Since the records of patients are not completely safe, the government has legislated an
extensive set of laws with regard to confidentiality. If any of these laws happen to be ignored,
then those responsible for the confidentiality breach are guilty of what is called a HIPAA
violation: Health Insurance Portability and Accountability Act of 1996. Those who commit a
HIPAA violation are subject to severe penalties, including termination of employment,
expensive fines, or even jail time. A situation as simple as a doctor telling a story about a patient
could result in a HIPAA violation if the conversation is being overheard by others who are not of
the same profession. If information regarding a patient's medical history is discussed or shared
inappropriately with another individual, then that patient’s confidentiality has been breached and
their privacy has been violated.
When this information about an individual is leaked, patients could even be discriminated
against on the basis of the content of their medical records or their medical conditions. For
example, companies looking to hire employees could make a conscious, yet unethical decision to
not hire prospective employees who have potentially serious medical conditions or those whom
they deem to be at risk of being sick frequently. In extreme cases, information obtained through a
breach could also be used to blackmail individuals. Insurance companies could even decide to
charge higher premiums for those who have certain medical histories or medical conditions that
deem them to be at a higher risk from an insurance standpoint. I do not believe that letting
insurance companies view medical records would be a good idea because it would become
unethical for them to charge higher premiums to somebody based upon certain details,
unlawfully obtained, about their past medical history.
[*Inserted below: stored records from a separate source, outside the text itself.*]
-- ==== Sys2Proof/Tests/Slice0.lean ====
section
/-! SUPPORT. Tests of this sitting: an ill-formed command for each check of WellFormed, the worked examples and tables of the manual, and,
for every statement with hypotheses, concrete states and operands that meet them, clause by clause. Expected results come from the
manual's own examples and tables, named in each docstring. -/

namespace Sys2Proof.Tests

open Sys2Proof Sys2Proof.Machine

/-! ### Small states -/

/-- A ladder of three entries that passes validation. -/
def ladder3 : Ladder :=
  { length := 3
    entries :=
      #v[⟨0, 0, 2, 0, 0⟩, ⟨2, 1, 4, 100, 90⟩, ⟨4, 2, 8, 180, 170⟩, LadderEntry.zero, LadderEntry.zero, LadderEntry.zero,
        LadderEntry.zero, LadderEntry.zero, LadderEntry.zero, LadderEntry.zero, LadderEntry.zero, LadderEntry.zero]
    code := 0x5A
    locked := false }

/-- The reference ladder of section 4.1. -/
def referenceLadder : Ladder :=
  { length := 9
    entries :=
      #v[⟨0, 0, 60, 0, 0⟩, ⟨1, 1, 120, 104, 88⟩, ⟨2, 1, 150, 128, 112⟩, ⟨3, 2, 180, 152, 136⟩, ⟨4, 2, 210, 176, 160⟩,
        ⟨5, 3, 240, 200, 184⟩, ⟨6, 3, 270, 224, 208⟩, ⟨7, 4, 300, 248, 232⟩, ⟨8, 4, 330, 272, 256⟩, LadderEntry.zero,
        LadderEntry.zero, LadderEntry.zero]
    code := 0x04
    locked := true }

/-- A fill record of a frame at profile 0. -/
def recordOf (n : FrameNo) : FillRecord := ⟨n, 0, 0, 0, 2, .segments [idleSegment, idleSegment], 0, 0⟩

/-- A carrier in a state other than OFF with frames 6 and 7 filled. -/
def carrierIn (st : CarrierState) : Carrier :=
  { Carrier.reset with
    control := { Control.reset with state := st }
    ladder := { ladder3 with locked := true }
    lane := { Lane.reset with outCounter := 5, records := [recordOf 6, recordOf 7], nf := some 8, modemTable := some ladder3.modemTable } }

/-- An OFF carrier whose ladder is written. -/
def offCarrier : Carrier := { Carrier.reset with ladder := ladder3 }

/-- The machine with one carrier. -/
def withCar (k : Carrier) : State := State.reset.setCar 0 k

/-- The machine with carrier 0 in a state. -/
def inState (st : CarrierState) : State := withCar (carrierIn st)

/-- The machine with the RESET line held low. -/
def heldState : State := { State.reset with pins := ⟨true, 0⟩ }

/-- The carrier with an outstanding request. -/
def asking (k : Carrier) (st : ReqState) (timer : Nat) : Carrier := { k with req := { k.req with state := st, timer := timer } }

/-- A carrier whose fill of frame 7 is due: frame 6 alone is filled. -/
def due (k : Carrier) : Carrier := { k with lane := { k.lane with records := [recordOf 6], nf := some 7 } }

/-- A carrier with a standing fill request of frame 7. -/
def standing (k : Carrier) : Carrier := { due k with dist := { k.dist with request := some 7 } }

/-- The machine with a data fill of frame 7 of carrier 0 being carried out: one of the four slots of profile 1 is drawn, and a frame of
two slots stands in class 3. -/
def filling : State :=
  { withCar (due (carrierIn .run)) with
    queues := { Queues.reset with frames := ⟨[], [], [], [List.replicate 65 0]⟩, occupancy := ⟨0, 0, 0, 2⟩ }
    filling := some ⟨0, 7, 1, [⟨65535, true, true, false, 64, List.replicate 64 0⟩]⟩ }

/-- An inbound frame that the modem could not find. -/
def unlockedFrame : InboundFrame := ⟨false, none, 0, 0, []⟩

/-- The header fields of a far end in a state. -/
def farBits (status : BitVec 4) : HeaderBits := ⟨status, 9, 0, 0, 0x5A, 0, 0, 0, 0, 0, 0, 0, 0⟩

/-- An inbound frame with a header assembled from its fields. -/
def lockedFrame (h : HeaderBits) : InboundFrame := ⟨true, some (headerBytes h), 100, 0, []⟩

/-- A data segment of a full slot. -/
def segmentOf (seq : SeqNo) (first last : Bool) : Segment := ⟨seq, first, last, false, 64, List.replicate 64 0⟩

/-- The machine with one item waiting at carrier 0 and the Resequencer given. -/
def waitingItem (r : Reseq) (i : Item) : State :=
  { withCar { Carrier.reset with lane := { Lane.reset with handover := [i] } } with reseq := r }

/-- The Resequencer in SYNC. -/
def synced : Reseq := { Reseq.reset with synced := true, expected := 100 }

/-- A frame of some bytes closed by its frame check sequence. -/
def closed (l : List Byte) : Frame := l ++ fcsBytes l

/-- A frame closed by its frame check sequence passes the check of R101, so that hypotheses on good frames are met. -/
theorem closed_good (l : List Byte) :
    (closed l).length = l.length + 4 ∧ (closed l).drop ((closed l).length - 4) = fcsBytes ((closed l).take ((closed l).length - 4)) ∧
      fcsGood (closed l) = true := by
  have hl : (closed l).length = l.length + 4 := by simp [closed, fcsBytes]
  have h : (closed l).drop ((closed l).length - 4) = fcsBytes ((closed l).take ((closed l).length - 4)) := by
    rw [hl, Nat.add_sub_cancel, closed, List.drop_left, List.take_left]
  exact ⟨hl, h, by rw [fcsGood, h, decide_eq_true rfl, Bool.and_true, decide_eq_true_eq]; omega⟩

/-! ### WellFormed refuses -/

theorem test_wf_refuses_short_slot : InboundSlot.wf ⟨true, [0]⟩ = false := by decide
theorem test_wf_refuses_header_without_lock : (InboundFrame.mk false (some (List.replicate 14 0)) 0 0 []).wf = false := by decide
theorem test_wf_refuses_lock_without_header : (InboundFrame.mk true none 0 0 []).wf = false := by decide
theorem test_wf_refuses_short_header : (InboundFrame.mk true (some [0]) 0 0 []).wf = false := by decide
theorem test_wf_refuses_large_x : (InboundFrame.mk false none 1024 0 []).wf = false := by decide
theorem test_wf_refuses_large_b : (InboundFrame.mk false none 0 64 []).wf = false := by decide
theorem test_wf_refuses_ill_formed_slot : (InboundFrame.mk false none 0 0 [⟨false, []⟩]).wf = false := by decide
theorem test_wf_refuses_too_many_slots : (InboundFrame.mk false none 0 0 (List.replicate 1024 ⟨false, []⟩)).wf = false := by
  decide +kernel
theorem test_wf_refuses_tiny_ingress_frame : (Instr.ingressFrameArrival ⟨[0], true⟩).wf = false := by decide
theorem test_wf_refuses_long_run : (Instr.managementFrameExecution 256).wf = false := by decide
theorem test_wf_refuses_long_write : (Instr.tableWriteLadderLength 0 0 (List.replicate 9573 0)).wf = false := by decide +kernel
theorem test_wf_takes_arrival : (Instr.inboundFrameArrival 0 unlockedFrame 0).wf = true := by decide

/-! ### Worked examples and tables of the manual -/

/-- The nine ASCII bytes of section 13.6. -/
def digits : List Byte := [0x31, 0x32, 0x33, 0x34, 0x35, 0x36, 0x37, 0x38, 0x39]

/-- Section 13.6. -/
theorem test_crc16_digits : crc16 digits = 0x29B1 := by decide +kernel
/-- Section 13.6. -/
theorem test_crc8_digits : crc8 digits = 0xF4 := by decide +kernel
/-- Section 13.6. -/
theorem test_crc32_digits : fcsBytes digits = [0x26, 0x39, 0xF4, 0xCB] := by decide +kernel
/-- Section 13.6: an empty ladder. -/
theorem test_ladder_code_empty : Ladder.reset.recode.code = 0x00 := by decide +kernel
/-- Section 13.6: the reference ladder. -/
theorem test_ladder_code_reference : referenceLadder.recode.code = 0x04 := by decide +kernel
/-- Section 13.6: over all 14 bytes of an intact header the register ends with 0. -/
theorem test_header_remainder : crc16 (headerBytes (farBits 2)) = 0 := by decide +kernel
/-- R150: the first payload bytes of every pattern frame. -/
theorem test_pattern_starts : patternBytes 4 = [0x00, 0x02, 0x00, 0x0C] := by decide +kernel
/-- The layout of section 13.1, written out byte by byte from a header with every field different. -/
theorem test_header_layout :
    headerBody ⟨2, 0xABC, 7, 5, 0x5A, 2, 1, 1, 3, 6, 0x123, 0x4567, 0x2AB⟩ =
      [0x2A, 0xBC, 0x75, 0x5A, 0x97, 0x61, 0x23, 0x45, 0x67, 0x02, 0xAB, 0x00] := by decide
/-- The layout of section 13.2. -/
theorem test_segment_layout :
    (segmentBytes ⟨0x1234, true, false, true, 5, List.replicate 64 9⟩).take 5 = [0x12, 0x34, 0xA0, 0x05, 0x09] := by decide
/-- The table of R5. -/
theorem test_reached_table :
    [reached 300 300, reached 4095 4090, reached 10 4090, reached 4090 10, reached 2058 10, reached 2057 10] =
      [true, true, true, false, false, true] := by decide
/-- The table of R44 with the reset curve, and its last row with C[8] written as 260. -/
theorem test_calibration_table :
    [0, 64, 100, 470, 1000, 1023].map Estimator.reset.calibrate = [400, 375, 361, 216, 9, 0] ∧
      Estimator.calibrate { Estimator.reset with curve := Config.curveReset.set 8 260 } 470 = 237 := by decide

/-- F, G, P and Q after an arrival. -/
def levels (e : Estimator) : Int × Int × Int × Int := (e.level, e.slope, e.predicted, e.quality)

/-- The estimator of section 3.11 with a level and a slope. -/
def estimatorAt (level slope : Int) : Estimator := { Estimator.reset with level := level, slope := slope, firstSample := false }

/-- Worked arrivals 1, 2 and 3 of section 3.11. -/
theorem test_worked_arrivals :
    levels ((estimatorAt 7680 0).arrival ⟨true, none, 470, 1, []⟩) = (7040, -80, 6400, 200) ∧
      levels ((estimatorAt 7040 (-80)).arrival ⟨true, none, 470, 0, []⟩) = (6976, -78, 6352, 198) ∧
        levels ((estimatorAt 6976 (-78)).arrival ⟨true, none, 320, 0, []⟩) = (7090, -54, 6658, 208) := by decide

/-- A decision of section 4.6 for the reference ladder: the request issued. -/
def decides (q : Requester) (running : Bool) (lo hi : Nat) (quality slope : Int) : Option Request :=
  (q.decideAdaptive referenceLadder running ⟨lo, hi, quality, slope⟩).2

/-- A Requester with an inbound profile. -/
def requesterAt (k : Nat) : Requester := { Requester.reset with inbound := k }

/-- Cases a to g of section 4.6. -/
theorem test_worked_downshifts :
    [decides (requesterAt 5) true 0 8 190 (-20), decides (requesterAt 5) true 0 8 180 (-40), decides (requesterAt 5) true 0 8 180 (-300),
        decides (requesterAt 6) true 0 8 130 (-60), decides (requesterAt 3) true 0 8 0 (-480), decides (requesterAt 3) true 2 8 0 (-480),
        decides (requesterAt 3) true 2 8 0 (-100)] =
      [none, some ⟨.step, 4⟩, some ⟨.urgent, 4⟩, some ⟨.urgent, 2⟩, some ⟨.urgent, 0⟩, some ⟨.urgent, 2⟩, some ⟨.step, 2⟩] := by
  decide

/-- Cases h to n of section 4.6. -/
theorem test_worked_windows_and_upshifts :
    [decides (requesterAt 2) true 4 8 200 0, decides (requesterAt 8) true 0 6 260 0,
        decides { requesterAt 3 with dwell := 49 } true 0 8 180 0, decides { requesterAt 3 with holdOff := 11, dwell := 49 } true 0 8 180 0,
        decides (requesterAt 4) false 0 8 250 0, decides (requesterAt 4) false 0 8 150 (-30), decides (requesterAt 1) true 0 8 90 0] =
      [some ⟨.step, 4⟩, some ⟨.step, 6⟩, some ⟨.step, 4⟩, none, none, some ⟨.step, 3⟩, none] := by decide

/-- The FIXED decision that closes section 4.6. -/
theorem test_worked_fixed :
    ((requesterAt 3).decideFixed 7 true ⟨0, 6, 0, 0⟩).2 = some ⟨.step, 6⟩ ∧ ((requesterAt 3).decideFixed 7 false ⟨0, 6, 0, 0⟩).2 = none := by
  decide

/-- The reference ladder passes validation (section 4.1); the ladder of a device reset raised to length 1 fails check 2 (R64). -/
theorem test_validation : referenceLadder.validate = none ∧ Ladder.validate { Ladder.reset with length := 1 } = some (2, 0) := by decide

/-- Section 6.5, the order of the checks: frames a, b, c and d. -/
def admissionState : State :=
  { State.reset with
    admission := { Admission.reset with shed := ⟨false, false, false, true⟩ }
    queues := { Queues.reset with occupancy := ⟨0, 0, 6100, 10244⟩ } }

/-- The admission of a frame of n bytes in class k, as counted. -/
def admitted (s : State) (k : ClassId) (n : Nat) : State := s.admitFrame k (List.replicate n 0)

/-- Frame a is admitted with class 2 at 6,124 and 16 slots free; b is a limit drop, c a buffer drop, d a shed drop (section 6.5). -/
theorem test_worked_admission :
    let a := admitted admissionState 2 1500
    (a.queues.occupancy.at2, a.queues.free, a.admission.counters.at2.admitted) = (6124, 16, 1) ∧
      (admitted a 2 1500).admission.counters.at2.limitDrops = 1 ∧ (admitted a 0 1500).admission.counters.at0.bufferDrops = 1 ∧
        (admitted a 3 64).admission.counters.at3.shedDrops = 1 := by decide +kernel

/-- Step 5 of the example of section 6.3: at A = 330 class 2 becomes shed and class 3 stays so. -/
theorem test_worked_shedding :
    ({ Admission.reset with
        contributions := ⟨150, 0, 120, 60⟩, shedTable := ⟨32, 120, 400, 700⟩, shed := ⟨false, false, false, true⟩ } :
      Admission).evaluate.shed = ⟨false, false, true, true⟩ := by decide

/-- Step 6 of the same example: A = 390 lies below the 432 that class 2 needs. -/
theorem test_worked_hysteresis :
    ({ Admission.reset with
        contributions := ⟨150, 60, 120, 60⟩, shedTable := ⟨32, 120, 400, 700⟩, shed := ⟨false, false, true, true⟩ } :
      Admission).evaluate.shed = ⟨false, false, true, true⟩ := by decide

/-- Step 3 of the example of section 6.6: the last slot of P, then M of class 0, then the first slot of Q. -/
theorem test_worked_draws :
    let q : Queues :=
      { frames := ⟨[List.replicate 64 1], [], [], [List.replicate 100 2]⟩, occupancy := ⟨1, 0, 1, 2⟩,
        cursor := some ⟨List.replicate 300 3, 2, 4⟩, seq := 65535, framesStarted := 1 }
    let d := q.drawMany 3
    d.1.map (fun g => (g.seq, g.first, g.last, g.count)) = [(65535, false, true, 44), (0, true, true, 64), (1, true, false, 64)] ∧
      (d.2.occupancy, d.2.framesStarted) = (⟨0, 0, 0, 1⟩, 3) := by decide +kernel

/-- Steps 8 and 9 of section 8.10 in one tick: the gap at 1003 and 1004 expires and delivery runs to 1010. -/
theorem test_worked_gap :
    let r : Reseq :=
      { Reseq.reset with
        synced := true, expected := 1003, gap := some 1, context := some ⟨3, []⟩
        window :=
          [(2, .segment (segmentOf 1005 false false)), (3, .segment (segmentOf 1006 false true)),
            (4, .segment (segmentOf 1007 true false)), (5, .lost), (6, .segment (segmentOf 1009 false true))] }
    let t := ({ State.reset with reseq := r } : State).tick.reseq
    (t.expected, t.window, t.gap, t.context) = (1010, [], none, none) ∧
      (t.gapExpiries, t.gapPositionsLost, t.lostDelivered, t.lossDiscards, t.orphans) = (1, 2, 3, 2, 3) := by decide +kernel

/-- What a command leaves, read by a function. -/
def after {α : Type} (i : Instr) (s : State) (f : State → α) : Option α :=
  match exec i s with
  | .next t => some (f t)
  | _ => none

/-- The answer of a command row, as its result and data. -/
def replies (i : Instr) (s : State) : Option Reply := (after i s (fun t => t.agent.reply)).join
These problems could easily be avoided if
the medical records of hospital patients were kept private and the confidentiality of records were
kept secure.
The formation of the Health Insurance Portability and Accountability Act has aided in
protecting patients from having their medical histories breached by enacting extremely strict
penalties for those who are found to be guilty of breaches. Another result of HIPAA legislation is
that medical practitioners, including hospitals as well as private physicians, have been mandated
to implement electronic systems that specialize in keeping patient information secure as well as
accessible to those who are authorized to view/receive it. Patients are responsible for determining
who has access to their healthcare information and keeping this information up-to-date with each
of their healthcare providers. Healthcare providers are even being offered rebates of sorts to help
to off-set costs associated with implementing some of these electronic records keeping systems.
In order to continue to successfully keep the private healthcare information of patients
confidential and safe from those who would seek to misuse it, we must make sure that safeguards
are set up and strictly enforced, and that those who break those safeguards or violate
confidentiality laws are held accountable for their actions.